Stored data
--- START ---

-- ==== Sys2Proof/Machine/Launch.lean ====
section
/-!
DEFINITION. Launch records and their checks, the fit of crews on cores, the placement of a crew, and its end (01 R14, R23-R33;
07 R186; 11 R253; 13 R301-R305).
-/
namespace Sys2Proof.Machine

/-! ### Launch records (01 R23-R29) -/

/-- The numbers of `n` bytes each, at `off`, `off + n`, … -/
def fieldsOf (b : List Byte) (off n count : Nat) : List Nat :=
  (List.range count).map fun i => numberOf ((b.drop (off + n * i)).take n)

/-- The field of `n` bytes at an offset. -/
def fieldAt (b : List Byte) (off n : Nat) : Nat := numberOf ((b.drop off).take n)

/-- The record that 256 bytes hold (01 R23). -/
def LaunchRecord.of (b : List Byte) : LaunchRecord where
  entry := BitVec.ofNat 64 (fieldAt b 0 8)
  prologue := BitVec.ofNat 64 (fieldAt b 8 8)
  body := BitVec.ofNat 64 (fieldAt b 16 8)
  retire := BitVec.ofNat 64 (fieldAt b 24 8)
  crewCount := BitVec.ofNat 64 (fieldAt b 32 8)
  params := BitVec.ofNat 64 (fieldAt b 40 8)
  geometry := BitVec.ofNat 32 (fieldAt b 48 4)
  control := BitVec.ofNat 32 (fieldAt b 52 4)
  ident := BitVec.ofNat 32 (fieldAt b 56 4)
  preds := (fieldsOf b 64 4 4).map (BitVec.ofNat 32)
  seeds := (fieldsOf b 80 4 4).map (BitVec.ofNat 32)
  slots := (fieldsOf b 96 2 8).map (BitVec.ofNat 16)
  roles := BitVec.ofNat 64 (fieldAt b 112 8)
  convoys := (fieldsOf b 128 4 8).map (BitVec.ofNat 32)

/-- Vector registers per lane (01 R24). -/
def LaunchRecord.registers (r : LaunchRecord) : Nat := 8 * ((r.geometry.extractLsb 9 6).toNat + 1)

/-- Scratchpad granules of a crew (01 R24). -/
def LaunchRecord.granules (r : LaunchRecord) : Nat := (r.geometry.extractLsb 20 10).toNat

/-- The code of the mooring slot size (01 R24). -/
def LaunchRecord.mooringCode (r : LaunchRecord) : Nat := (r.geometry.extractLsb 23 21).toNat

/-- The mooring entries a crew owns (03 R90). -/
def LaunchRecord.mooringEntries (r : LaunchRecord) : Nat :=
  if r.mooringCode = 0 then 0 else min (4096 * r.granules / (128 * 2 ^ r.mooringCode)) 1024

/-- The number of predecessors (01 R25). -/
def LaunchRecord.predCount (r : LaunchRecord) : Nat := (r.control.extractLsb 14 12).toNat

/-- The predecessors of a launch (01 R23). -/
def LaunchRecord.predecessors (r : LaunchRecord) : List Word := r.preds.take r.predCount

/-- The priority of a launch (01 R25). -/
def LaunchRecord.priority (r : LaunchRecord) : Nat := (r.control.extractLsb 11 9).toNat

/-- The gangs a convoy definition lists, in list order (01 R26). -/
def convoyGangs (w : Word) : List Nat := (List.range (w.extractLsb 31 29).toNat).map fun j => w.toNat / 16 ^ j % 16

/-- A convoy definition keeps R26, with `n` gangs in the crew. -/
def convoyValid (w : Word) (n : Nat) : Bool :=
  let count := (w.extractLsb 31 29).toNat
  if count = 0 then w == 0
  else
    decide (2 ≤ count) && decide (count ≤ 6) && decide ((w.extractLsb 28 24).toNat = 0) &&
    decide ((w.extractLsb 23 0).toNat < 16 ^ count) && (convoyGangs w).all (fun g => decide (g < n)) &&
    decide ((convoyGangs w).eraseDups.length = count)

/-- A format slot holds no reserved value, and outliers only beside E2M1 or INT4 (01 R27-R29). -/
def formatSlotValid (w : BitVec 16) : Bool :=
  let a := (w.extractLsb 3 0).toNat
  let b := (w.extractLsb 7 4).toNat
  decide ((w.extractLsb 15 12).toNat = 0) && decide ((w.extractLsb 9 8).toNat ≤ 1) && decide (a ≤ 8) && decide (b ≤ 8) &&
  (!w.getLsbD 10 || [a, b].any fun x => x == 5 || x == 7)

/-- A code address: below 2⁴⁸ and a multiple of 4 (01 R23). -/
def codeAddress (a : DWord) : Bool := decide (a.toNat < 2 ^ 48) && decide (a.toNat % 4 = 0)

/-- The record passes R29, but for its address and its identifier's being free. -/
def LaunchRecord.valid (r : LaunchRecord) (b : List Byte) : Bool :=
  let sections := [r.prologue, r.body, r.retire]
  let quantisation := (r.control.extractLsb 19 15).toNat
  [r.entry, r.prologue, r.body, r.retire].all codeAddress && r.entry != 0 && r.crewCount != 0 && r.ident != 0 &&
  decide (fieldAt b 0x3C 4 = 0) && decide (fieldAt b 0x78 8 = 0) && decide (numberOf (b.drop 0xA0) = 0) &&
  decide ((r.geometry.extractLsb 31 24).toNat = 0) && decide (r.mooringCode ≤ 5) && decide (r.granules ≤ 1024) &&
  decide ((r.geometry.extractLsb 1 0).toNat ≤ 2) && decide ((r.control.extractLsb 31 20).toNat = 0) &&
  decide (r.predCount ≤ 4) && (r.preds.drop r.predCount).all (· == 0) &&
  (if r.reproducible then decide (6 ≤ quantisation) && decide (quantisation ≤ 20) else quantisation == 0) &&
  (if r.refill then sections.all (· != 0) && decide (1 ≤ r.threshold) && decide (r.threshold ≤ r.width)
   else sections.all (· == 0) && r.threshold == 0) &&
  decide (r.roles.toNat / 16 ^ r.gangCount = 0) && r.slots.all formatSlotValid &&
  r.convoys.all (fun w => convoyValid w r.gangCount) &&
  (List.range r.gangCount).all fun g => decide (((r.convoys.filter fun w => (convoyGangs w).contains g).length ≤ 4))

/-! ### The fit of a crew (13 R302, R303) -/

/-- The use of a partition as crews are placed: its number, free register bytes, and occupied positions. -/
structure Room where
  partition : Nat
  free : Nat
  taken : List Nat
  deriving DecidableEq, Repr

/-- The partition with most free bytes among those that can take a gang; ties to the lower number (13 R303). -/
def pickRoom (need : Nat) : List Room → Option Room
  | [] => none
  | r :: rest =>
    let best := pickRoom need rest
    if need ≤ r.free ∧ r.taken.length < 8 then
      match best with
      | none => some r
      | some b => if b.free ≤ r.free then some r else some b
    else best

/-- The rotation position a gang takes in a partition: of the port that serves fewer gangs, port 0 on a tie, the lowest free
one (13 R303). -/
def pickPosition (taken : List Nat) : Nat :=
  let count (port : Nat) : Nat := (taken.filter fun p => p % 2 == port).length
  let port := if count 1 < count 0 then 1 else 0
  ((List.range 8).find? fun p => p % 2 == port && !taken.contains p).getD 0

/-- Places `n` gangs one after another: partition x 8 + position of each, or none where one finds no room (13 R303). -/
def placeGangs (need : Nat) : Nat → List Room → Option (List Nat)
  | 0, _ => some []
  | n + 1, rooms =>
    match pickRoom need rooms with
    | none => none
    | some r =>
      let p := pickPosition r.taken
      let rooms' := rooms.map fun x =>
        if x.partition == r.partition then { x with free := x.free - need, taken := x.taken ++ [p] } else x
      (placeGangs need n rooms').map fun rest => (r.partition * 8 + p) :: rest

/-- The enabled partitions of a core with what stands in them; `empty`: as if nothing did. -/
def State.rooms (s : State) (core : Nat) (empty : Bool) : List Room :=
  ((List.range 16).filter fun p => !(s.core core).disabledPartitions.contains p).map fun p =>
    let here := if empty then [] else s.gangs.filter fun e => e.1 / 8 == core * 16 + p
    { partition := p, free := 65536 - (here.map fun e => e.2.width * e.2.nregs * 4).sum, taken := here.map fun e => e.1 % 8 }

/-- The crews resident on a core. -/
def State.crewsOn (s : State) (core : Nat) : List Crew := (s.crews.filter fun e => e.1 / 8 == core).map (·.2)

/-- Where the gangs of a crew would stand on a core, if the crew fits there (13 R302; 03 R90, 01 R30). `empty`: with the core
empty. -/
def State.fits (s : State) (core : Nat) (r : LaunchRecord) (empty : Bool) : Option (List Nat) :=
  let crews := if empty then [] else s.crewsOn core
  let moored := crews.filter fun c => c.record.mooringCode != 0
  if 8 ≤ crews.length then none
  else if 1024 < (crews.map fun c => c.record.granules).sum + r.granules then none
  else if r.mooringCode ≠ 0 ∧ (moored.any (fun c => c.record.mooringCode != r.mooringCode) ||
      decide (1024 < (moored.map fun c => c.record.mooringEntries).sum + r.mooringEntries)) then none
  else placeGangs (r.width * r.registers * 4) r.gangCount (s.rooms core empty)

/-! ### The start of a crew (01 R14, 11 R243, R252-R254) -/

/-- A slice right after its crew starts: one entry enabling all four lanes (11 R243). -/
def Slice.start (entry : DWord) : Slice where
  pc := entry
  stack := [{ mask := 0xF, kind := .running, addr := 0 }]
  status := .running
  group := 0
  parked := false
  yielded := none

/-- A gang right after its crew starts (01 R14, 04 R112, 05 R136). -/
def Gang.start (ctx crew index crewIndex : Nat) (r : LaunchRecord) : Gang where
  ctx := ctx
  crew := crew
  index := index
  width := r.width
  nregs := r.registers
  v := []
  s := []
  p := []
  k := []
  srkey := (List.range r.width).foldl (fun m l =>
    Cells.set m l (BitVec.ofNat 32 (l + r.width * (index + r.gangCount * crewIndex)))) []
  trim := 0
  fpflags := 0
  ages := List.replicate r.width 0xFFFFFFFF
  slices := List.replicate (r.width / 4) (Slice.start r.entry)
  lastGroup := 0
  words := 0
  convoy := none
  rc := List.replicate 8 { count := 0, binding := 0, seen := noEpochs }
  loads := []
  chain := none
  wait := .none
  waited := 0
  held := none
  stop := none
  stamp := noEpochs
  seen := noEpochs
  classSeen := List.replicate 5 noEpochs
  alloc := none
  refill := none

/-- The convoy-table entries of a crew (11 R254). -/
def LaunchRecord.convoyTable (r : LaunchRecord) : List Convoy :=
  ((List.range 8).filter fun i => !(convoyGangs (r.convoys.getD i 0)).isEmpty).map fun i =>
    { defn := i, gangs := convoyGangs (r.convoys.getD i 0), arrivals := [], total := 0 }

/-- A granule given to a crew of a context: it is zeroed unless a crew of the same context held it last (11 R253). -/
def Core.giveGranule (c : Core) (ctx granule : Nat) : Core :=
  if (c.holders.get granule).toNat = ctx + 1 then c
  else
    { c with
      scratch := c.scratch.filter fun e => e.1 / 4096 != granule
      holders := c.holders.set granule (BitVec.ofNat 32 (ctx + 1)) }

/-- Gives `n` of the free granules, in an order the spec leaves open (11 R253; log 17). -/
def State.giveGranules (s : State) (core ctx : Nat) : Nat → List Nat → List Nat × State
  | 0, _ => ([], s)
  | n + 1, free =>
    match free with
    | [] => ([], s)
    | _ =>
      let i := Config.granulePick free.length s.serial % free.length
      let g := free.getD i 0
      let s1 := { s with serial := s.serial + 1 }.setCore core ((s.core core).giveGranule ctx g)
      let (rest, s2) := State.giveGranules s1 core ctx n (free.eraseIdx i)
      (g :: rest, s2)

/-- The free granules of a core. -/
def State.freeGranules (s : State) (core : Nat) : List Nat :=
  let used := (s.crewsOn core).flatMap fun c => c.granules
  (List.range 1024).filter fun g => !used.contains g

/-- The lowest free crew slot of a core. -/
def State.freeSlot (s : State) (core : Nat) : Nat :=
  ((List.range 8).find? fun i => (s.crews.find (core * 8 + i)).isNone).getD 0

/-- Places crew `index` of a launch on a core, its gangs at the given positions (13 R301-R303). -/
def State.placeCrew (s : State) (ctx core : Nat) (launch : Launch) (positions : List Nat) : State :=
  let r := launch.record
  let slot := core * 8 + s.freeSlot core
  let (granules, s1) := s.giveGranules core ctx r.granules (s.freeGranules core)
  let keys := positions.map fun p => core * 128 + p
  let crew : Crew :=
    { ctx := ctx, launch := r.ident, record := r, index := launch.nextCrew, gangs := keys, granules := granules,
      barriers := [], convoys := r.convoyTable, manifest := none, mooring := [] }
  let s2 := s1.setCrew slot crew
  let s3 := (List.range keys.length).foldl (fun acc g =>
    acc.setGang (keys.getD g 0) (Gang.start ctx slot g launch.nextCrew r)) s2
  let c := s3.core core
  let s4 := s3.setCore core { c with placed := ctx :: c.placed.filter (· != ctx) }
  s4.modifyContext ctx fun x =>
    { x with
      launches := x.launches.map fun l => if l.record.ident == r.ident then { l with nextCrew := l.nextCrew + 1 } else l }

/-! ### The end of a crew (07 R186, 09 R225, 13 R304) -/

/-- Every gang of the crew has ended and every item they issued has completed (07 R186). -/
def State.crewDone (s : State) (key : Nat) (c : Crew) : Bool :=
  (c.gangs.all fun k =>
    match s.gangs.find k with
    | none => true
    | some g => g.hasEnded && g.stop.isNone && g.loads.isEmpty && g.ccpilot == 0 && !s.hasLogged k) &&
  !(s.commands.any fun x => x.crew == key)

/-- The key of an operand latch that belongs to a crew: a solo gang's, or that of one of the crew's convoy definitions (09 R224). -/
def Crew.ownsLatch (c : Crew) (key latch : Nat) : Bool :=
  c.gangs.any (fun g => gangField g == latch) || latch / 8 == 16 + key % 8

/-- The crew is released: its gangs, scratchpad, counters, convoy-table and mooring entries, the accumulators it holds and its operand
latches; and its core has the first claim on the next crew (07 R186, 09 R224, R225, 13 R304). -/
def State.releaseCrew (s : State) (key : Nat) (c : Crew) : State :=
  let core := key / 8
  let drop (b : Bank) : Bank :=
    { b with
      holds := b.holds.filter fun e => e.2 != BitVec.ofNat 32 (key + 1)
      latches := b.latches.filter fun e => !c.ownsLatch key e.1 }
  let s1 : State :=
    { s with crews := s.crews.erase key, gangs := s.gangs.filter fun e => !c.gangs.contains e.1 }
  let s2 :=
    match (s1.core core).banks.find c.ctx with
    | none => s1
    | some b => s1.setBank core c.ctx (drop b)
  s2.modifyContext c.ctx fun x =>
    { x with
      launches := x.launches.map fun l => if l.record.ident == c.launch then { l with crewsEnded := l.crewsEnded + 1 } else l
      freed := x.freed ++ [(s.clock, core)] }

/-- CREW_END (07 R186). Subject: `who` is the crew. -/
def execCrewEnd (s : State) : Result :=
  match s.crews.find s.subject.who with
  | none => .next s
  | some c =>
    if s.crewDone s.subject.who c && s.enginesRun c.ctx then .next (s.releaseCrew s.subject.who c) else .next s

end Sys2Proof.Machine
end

--- END ---

TASK
Using the entries above, repeat only the lines from the one containing "((List.range 8).find? fun p" through the one containing "let rooms' := rooms.map fun x =>", end lines included.

RESPONSE TO THE EXERCISE
  ((List.range 8).find? fun p => p % 2 == port && !taken.contains p).getD 0

/-- Places `n` gangs one after another: partition x 8 + position of each, or none where one finds no room (13 R303). -/
def placeGangs (need : Nat) : Nat → List Room → Option (List Nat)
  | 0, _ => some []
  | n + 1, rooms =>
    match pickRoom need rooms with
    | none => none
    | some r =>
      let p := pickPosition r.taken
      let rooms' := rooms.map fun x =>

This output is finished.